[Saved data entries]
★ ★ ★

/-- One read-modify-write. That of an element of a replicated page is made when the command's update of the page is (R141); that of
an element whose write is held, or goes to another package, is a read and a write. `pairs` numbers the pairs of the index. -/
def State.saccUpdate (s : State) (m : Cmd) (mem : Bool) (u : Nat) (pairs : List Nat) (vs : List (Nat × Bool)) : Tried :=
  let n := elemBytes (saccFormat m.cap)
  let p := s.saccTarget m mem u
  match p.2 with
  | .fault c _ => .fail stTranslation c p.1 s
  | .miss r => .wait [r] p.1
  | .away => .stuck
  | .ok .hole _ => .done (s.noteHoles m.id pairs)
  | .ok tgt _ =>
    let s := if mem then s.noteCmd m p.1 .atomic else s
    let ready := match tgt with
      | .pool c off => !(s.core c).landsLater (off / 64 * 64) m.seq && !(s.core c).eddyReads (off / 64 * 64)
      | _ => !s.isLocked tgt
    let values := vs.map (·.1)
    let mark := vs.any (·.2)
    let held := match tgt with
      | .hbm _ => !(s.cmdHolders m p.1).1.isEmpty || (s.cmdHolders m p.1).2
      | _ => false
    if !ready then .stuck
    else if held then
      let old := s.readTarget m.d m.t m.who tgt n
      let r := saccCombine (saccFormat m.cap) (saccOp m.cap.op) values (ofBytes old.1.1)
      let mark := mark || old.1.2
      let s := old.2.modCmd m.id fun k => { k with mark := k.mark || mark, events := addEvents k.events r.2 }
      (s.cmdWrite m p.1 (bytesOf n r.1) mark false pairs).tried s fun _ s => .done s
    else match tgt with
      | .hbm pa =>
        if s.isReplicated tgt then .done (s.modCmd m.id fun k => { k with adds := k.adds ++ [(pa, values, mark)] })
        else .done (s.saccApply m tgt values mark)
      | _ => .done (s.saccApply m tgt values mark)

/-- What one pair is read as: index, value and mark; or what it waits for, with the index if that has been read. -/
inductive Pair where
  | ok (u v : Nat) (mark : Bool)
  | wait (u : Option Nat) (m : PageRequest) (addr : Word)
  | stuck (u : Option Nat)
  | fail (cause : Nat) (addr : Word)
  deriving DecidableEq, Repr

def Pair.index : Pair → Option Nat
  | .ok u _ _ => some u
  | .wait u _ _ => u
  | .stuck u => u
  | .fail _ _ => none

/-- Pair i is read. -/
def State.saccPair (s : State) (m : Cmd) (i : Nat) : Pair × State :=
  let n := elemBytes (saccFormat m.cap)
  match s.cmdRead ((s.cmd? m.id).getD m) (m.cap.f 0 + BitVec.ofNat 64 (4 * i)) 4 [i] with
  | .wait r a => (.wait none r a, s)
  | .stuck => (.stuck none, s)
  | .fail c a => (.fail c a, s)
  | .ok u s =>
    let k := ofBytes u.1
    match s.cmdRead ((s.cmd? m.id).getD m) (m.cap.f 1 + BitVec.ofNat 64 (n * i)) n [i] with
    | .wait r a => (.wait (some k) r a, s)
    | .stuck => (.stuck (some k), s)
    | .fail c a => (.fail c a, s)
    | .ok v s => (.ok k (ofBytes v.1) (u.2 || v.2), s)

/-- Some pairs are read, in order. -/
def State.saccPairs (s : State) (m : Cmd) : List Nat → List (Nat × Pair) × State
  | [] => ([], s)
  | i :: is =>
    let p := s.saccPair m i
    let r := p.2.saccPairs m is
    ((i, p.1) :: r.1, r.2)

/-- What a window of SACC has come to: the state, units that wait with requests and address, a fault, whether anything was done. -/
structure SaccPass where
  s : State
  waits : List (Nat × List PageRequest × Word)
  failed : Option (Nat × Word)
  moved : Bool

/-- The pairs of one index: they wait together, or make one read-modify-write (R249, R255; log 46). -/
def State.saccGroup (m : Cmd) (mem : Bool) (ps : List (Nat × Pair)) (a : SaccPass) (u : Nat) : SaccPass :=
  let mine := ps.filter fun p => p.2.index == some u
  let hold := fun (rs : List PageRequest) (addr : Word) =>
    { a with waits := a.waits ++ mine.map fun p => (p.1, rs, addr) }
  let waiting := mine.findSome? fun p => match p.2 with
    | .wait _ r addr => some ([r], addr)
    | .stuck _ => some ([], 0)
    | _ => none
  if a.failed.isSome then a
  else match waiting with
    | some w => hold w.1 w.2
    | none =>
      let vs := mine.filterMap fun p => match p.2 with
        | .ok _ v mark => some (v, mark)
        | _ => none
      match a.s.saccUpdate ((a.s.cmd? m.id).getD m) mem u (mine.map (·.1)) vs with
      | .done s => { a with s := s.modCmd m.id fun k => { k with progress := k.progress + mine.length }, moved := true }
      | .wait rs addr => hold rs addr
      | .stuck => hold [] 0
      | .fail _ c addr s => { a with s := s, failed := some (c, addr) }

★ ★ ★

What the exercise asks >> Your answer must be the lines from the first line of the records through the line containing "an element whose", copied exactly.

Your response >>
/-- One read-modify-write. That of an element of a replicated page is made when the command's update of the page is (R141); that of
an element whose write is held, or goes to another package, is a read and a write. `pairs` numbers the pairs of the index. -/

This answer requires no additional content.